» **YOUR ASSIGNMENT**:
Across all entries below, how many lines include "false"? Answer with the number alone.

» **Entries taken from a collection**:
= Beginning of Section =
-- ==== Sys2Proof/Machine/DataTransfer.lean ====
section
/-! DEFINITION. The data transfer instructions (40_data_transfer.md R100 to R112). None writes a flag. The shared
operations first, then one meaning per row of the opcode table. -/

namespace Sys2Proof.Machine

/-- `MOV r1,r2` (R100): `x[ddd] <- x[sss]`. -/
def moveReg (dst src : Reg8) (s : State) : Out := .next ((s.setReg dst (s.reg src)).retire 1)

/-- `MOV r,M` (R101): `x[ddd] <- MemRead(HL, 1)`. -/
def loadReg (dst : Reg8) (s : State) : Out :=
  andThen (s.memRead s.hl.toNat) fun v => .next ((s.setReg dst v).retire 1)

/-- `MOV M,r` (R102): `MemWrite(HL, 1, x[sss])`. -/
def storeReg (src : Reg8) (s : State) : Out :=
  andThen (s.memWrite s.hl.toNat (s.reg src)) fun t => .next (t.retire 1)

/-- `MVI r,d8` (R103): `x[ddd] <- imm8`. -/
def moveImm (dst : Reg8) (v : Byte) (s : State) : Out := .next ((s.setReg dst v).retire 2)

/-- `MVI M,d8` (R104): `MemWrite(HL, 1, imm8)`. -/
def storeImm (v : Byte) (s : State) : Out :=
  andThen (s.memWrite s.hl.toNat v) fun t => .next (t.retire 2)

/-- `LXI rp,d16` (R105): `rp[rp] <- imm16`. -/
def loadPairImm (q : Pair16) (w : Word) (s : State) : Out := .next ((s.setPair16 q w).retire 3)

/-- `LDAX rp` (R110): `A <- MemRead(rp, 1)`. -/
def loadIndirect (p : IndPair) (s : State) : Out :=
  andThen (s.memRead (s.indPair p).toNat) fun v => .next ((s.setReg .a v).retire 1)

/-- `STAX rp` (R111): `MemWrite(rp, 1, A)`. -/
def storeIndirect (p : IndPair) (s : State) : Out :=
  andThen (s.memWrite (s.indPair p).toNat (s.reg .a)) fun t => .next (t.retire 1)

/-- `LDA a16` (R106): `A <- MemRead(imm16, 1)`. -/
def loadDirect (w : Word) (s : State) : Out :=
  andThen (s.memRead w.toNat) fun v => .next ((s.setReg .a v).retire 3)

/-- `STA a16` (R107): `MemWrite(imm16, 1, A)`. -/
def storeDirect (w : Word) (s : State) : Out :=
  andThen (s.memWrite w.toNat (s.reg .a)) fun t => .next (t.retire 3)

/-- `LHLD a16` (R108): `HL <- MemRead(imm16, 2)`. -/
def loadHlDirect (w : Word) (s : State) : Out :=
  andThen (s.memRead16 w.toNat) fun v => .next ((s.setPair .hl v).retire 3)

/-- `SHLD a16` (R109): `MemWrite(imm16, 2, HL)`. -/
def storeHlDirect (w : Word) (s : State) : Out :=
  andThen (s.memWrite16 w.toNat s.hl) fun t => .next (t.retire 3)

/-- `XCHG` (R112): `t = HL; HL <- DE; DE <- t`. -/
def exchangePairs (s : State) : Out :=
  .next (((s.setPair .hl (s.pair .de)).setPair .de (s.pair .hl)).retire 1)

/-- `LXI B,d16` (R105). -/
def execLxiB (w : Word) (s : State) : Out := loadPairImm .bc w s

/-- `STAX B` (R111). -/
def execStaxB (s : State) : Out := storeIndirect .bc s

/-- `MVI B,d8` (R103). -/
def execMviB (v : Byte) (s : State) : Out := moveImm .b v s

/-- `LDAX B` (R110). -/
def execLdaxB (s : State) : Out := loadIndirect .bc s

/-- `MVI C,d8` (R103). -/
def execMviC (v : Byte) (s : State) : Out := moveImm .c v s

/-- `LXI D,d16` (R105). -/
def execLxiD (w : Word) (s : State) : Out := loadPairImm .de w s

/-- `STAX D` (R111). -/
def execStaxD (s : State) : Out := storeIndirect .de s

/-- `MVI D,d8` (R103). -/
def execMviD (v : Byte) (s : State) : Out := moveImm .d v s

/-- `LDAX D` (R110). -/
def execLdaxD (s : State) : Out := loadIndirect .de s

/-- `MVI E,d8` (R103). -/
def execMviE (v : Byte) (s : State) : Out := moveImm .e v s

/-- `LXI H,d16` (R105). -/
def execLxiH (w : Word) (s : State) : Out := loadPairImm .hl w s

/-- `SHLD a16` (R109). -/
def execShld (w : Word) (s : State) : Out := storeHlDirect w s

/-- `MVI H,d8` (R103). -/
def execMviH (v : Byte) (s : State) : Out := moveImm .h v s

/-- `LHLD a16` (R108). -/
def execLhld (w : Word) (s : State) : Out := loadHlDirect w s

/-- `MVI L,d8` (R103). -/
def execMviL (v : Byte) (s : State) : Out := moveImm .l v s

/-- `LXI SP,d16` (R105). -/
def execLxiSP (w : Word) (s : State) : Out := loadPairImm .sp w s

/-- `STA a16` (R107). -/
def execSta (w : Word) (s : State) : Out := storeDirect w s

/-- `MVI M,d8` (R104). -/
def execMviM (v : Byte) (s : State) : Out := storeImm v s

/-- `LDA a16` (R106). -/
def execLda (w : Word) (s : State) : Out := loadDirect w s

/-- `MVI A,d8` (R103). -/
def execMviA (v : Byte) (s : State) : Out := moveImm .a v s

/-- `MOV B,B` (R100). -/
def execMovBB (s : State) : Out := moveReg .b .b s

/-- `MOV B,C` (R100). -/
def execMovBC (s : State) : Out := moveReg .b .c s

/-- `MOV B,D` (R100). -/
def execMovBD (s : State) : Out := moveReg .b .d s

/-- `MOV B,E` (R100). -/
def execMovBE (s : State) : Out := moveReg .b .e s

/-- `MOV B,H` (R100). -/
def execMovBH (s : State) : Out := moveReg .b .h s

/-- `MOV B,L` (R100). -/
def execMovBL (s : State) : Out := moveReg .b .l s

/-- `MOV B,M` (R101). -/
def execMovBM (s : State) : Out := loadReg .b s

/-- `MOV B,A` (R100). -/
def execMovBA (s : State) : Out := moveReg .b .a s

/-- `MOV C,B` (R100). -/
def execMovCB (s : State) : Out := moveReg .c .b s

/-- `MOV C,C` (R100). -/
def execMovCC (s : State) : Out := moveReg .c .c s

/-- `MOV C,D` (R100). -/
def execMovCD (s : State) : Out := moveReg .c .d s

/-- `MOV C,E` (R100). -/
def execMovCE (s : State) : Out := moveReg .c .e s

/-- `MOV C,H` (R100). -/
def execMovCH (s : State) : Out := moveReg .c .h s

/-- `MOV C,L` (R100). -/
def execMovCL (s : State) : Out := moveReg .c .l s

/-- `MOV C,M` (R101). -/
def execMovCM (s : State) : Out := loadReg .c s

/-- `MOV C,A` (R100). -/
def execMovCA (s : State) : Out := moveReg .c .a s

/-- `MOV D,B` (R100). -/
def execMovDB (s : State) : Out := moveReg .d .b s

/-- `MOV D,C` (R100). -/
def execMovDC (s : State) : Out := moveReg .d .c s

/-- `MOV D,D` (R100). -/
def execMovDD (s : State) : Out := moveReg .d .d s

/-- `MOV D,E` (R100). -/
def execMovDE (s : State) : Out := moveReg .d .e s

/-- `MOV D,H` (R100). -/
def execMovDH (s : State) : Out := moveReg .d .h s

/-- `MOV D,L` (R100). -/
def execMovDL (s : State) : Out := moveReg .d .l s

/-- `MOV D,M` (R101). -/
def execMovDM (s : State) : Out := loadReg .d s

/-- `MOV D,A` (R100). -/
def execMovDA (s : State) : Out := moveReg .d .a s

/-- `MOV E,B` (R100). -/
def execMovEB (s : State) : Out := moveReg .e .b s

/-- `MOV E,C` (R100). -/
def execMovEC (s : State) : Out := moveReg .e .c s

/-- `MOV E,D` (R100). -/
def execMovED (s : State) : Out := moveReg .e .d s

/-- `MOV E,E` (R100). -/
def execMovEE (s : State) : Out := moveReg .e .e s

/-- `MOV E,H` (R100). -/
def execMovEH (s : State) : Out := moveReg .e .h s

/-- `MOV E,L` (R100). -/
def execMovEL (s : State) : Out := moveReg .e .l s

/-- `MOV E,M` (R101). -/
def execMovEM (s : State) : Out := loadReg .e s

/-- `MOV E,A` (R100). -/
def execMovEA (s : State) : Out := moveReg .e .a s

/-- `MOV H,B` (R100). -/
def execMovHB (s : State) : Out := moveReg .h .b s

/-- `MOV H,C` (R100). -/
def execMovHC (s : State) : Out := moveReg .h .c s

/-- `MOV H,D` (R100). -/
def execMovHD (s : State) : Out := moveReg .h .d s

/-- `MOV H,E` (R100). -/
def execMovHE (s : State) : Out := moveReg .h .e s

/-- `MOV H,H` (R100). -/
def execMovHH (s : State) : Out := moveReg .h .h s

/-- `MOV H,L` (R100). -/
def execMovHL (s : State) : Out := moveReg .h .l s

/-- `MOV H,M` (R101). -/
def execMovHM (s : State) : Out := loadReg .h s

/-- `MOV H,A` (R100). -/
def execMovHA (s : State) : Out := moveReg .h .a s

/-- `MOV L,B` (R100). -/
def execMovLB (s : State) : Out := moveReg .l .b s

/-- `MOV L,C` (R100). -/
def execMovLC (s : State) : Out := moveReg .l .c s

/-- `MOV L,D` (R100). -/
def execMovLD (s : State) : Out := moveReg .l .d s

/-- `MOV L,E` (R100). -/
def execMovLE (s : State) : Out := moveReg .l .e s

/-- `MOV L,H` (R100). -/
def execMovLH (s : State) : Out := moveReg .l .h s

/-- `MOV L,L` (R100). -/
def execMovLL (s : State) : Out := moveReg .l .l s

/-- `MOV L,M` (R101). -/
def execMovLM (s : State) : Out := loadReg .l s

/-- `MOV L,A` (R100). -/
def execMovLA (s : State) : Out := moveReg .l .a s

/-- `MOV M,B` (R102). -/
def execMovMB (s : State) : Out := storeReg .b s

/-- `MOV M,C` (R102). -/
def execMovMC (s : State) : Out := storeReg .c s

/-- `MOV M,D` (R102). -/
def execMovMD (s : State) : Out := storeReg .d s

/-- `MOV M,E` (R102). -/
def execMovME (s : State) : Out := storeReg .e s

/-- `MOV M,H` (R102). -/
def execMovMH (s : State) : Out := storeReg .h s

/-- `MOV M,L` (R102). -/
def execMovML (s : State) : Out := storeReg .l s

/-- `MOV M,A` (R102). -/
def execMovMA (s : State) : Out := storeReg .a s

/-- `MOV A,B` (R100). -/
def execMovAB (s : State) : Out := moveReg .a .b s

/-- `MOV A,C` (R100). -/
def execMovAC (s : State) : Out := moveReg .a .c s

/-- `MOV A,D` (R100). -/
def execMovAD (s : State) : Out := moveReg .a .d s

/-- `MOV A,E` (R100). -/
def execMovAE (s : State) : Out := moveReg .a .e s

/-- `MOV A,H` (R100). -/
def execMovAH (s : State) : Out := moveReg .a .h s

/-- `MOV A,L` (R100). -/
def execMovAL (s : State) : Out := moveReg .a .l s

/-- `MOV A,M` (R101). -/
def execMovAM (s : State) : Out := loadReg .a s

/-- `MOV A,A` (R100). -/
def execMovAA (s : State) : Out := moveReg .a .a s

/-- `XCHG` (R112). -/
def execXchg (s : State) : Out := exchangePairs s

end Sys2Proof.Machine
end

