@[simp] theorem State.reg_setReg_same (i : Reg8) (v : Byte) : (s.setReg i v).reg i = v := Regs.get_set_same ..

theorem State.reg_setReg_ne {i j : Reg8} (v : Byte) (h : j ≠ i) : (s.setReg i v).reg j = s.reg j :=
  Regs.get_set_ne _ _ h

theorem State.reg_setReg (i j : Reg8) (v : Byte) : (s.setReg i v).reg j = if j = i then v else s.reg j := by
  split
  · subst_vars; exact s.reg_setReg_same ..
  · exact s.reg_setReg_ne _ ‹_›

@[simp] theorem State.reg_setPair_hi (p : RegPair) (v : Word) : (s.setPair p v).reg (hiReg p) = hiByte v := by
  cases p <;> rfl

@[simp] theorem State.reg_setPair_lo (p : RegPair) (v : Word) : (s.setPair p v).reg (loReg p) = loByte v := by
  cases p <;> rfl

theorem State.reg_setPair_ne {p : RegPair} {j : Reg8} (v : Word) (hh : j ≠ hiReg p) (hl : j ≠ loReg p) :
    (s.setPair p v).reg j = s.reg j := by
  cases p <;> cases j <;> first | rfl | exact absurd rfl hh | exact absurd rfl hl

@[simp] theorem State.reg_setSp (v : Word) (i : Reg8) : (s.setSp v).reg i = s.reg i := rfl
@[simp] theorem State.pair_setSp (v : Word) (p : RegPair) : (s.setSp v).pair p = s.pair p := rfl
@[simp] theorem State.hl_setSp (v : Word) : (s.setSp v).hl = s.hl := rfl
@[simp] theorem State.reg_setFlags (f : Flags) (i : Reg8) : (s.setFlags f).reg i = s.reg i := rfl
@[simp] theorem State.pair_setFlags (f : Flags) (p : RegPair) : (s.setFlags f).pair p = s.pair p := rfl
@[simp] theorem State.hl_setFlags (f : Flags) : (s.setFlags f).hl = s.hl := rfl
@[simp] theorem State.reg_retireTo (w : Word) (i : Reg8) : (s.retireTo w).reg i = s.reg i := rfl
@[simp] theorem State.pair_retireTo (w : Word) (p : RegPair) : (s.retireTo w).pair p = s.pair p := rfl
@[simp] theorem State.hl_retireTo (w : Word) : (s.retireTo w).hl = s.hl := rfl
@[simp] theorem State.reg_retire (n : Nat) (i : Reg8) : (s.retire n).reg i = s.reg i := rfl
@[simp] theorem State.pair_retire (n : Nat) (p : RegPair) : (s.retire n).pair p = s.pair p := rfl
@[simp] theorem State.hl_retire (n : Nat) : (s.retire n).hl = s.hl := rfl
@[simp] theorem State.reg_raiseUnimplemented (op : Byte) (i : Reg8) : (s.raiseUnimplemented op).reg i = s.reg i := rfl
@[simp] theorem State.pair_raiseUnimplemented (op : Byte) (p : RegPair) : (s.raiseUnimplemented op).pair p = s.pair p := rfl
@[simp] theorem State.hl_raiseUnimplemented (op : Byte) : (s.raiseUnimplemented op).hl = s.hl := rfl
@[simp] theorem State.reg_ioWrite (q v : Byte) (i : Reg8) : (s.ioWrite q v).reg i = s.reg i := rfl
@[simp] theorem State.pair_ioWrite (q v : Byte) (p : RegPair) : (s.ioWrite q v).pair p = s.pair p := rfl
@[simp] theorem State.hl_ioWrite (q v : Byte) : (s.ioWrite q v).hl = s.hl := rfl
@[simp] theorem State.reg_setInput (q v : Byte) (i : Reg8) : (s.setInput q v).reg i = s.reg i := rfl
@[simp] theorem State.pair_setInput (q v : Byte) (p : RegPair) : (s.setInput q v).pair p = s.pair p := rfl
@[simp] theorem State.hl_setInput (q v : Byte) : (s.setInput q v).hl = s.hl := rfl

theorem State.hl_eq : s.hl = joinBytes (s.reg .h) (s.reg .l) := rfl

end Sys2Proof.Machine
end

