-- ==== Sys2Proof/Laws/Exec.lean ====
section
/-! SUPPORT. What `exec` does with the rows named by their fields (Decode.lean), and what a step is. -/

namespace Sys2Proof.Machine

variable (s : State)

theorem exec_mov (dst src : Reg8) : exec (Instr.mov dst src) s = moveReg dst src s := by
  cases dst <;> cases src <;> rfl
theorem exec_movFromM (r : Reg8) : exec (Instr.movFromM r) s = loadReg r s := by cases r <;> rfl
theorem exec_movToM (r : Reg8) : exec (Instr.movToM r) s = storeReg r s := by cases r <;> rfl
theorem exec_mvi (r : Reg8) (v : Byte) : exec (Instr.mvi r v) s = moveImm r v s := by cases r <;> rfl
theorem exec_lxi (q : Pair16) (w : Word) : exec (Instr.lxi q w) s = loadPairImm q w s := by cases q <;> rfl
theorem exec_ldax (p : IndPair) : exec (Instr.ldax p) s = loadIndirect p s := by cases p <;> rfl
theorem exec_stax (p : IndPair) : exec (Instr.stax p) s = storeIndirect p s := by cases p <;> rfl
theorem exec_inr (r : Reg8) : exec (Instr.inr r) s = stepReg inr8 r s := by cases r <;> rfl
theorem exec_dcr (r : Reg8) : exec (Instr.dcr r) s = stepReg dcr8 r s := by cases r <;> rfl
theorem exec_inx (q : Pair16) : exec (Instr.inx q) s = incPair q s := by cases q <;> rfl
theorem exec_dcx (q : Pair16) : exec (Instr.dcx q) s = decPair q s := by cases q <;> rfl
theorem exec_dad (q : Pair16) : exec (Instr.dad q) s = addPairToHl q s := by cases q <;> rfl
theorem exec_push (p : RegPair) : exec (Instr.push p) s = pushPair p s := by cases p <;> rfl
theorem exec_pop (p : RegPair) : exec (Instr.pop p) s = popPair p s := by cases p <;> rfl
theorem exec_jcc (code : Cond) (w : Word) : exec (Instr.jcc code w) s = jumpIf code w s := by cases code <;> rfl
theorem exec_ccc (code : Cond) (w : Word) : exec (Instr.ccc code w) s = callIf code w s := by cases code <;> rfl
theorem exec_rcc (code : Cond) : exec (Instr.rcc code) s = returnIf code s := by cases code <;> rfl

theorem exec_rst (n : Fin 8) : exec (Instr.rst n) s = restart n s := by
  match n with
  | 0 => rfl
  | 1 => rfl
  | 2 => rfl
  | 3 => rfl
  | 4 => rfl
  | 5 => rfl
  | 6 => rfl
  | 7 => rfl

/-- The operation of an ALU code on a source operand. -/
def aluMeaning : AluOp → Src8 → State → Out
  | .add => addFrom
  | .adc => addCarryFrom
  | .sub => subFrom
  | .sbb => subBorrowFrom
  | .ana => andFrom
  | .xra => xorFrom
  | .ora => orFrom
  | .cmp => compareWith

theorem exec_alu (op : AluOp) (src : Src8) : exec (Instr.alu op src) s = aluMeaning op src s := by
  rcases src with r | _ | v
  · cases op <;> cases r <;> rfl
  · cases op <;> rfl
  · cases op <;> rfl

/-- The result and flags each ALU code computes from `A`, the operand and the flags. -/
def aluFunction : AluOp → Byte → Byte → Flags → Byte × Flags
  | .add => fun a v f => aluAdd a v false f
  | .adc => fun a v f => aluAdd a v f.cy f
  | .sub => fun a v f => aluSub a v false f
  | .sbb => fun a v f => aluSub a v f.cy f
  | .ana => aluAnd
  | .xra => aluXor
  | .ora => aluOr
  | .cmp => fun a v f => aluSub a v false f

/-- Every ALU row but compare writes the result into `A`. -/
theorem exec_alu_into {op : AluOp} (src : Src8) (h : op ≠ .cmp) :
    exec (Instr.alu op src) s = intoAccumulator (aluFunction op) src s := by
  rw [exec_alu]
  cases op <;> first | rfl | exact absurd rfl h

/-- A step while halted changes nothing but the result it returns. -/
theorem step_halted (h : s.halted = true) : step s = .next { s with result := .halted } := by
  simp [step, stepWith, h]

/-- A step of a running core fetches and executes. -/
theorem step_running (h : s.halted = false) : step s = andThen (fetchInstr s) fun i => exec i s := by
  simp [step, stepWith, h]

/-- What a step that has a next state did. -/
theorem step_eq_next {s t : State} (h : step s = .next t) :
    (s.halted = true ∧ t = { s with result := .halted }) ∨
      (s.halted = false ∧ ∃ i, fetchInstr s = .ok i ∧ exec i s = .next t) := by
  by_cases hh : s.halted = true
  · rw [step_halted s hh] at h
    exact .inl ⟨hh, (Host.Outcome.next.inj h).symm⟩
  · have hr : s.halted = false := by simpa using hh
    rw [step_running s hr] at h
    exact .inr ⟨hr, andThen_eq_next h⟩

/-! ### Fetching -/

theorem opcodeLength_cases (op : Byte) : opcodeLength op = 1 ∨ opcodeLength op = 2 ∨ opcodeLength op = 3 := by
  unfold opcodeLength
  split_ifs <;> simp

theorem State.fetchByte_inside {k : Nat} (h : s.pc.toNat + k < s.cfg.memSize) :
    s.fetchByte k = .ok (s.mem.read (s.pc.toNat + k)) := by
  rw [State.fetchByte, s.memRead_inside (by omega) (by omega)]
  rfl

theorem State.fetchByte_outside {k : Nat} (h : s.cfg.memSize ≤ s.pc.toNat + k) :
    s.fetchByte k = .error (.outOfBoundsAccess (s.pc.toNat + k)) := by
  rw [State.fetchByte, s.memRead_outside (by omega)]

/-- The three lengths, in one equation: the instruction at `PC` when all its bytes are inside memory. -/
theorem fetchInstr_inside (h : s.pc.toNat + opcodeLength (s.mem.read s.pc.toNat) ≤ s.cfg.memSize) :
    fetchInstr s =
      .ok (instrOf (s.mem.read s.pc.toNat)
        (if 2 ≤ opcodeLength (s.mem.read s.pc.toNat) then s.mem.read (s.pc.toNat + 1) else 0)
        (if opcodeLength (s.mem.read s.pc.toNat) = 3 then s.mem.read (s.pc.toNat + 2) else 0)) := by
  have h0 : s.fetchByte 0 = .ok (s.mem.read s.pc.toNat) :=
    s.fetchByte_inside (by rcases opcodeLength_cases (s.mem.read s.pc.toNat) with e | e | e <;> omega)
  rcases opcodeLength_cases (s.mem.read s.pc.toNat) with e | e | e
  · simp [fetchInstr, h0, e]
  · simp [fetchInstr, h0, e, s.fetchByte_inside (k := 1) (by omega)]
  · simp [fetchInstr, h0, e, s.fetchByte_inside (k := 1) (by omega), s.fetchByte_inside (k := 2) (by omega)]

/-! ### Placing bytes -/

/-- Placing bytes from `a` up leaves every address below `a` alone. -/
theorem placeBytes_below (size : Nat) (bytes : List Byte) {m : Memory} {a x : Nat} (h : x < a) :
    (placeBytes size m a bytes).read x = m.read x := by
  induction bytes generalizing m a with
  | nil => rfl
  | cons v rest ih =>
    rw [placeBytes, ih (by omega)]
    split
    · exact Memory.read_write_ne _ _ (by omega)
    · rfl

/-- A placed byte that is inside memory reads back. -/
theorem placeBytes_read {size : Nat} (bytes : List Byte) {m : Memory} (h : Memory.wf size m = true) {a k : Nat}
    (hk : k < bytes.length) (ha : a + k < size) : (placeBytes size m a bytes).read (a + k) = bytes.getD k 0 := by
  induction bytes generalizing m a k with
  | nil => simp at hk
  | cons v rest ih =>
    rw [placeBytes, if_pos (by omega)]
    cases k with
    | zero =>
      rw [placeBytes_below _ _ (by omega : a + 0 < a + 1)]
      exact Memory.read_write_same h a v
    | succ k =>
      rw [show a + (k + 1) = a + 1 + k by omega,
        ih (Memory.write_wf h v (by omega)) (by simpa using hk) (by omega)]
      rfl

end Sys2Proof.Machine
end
= End of Section =
» **YOUR RESPONSE**:
6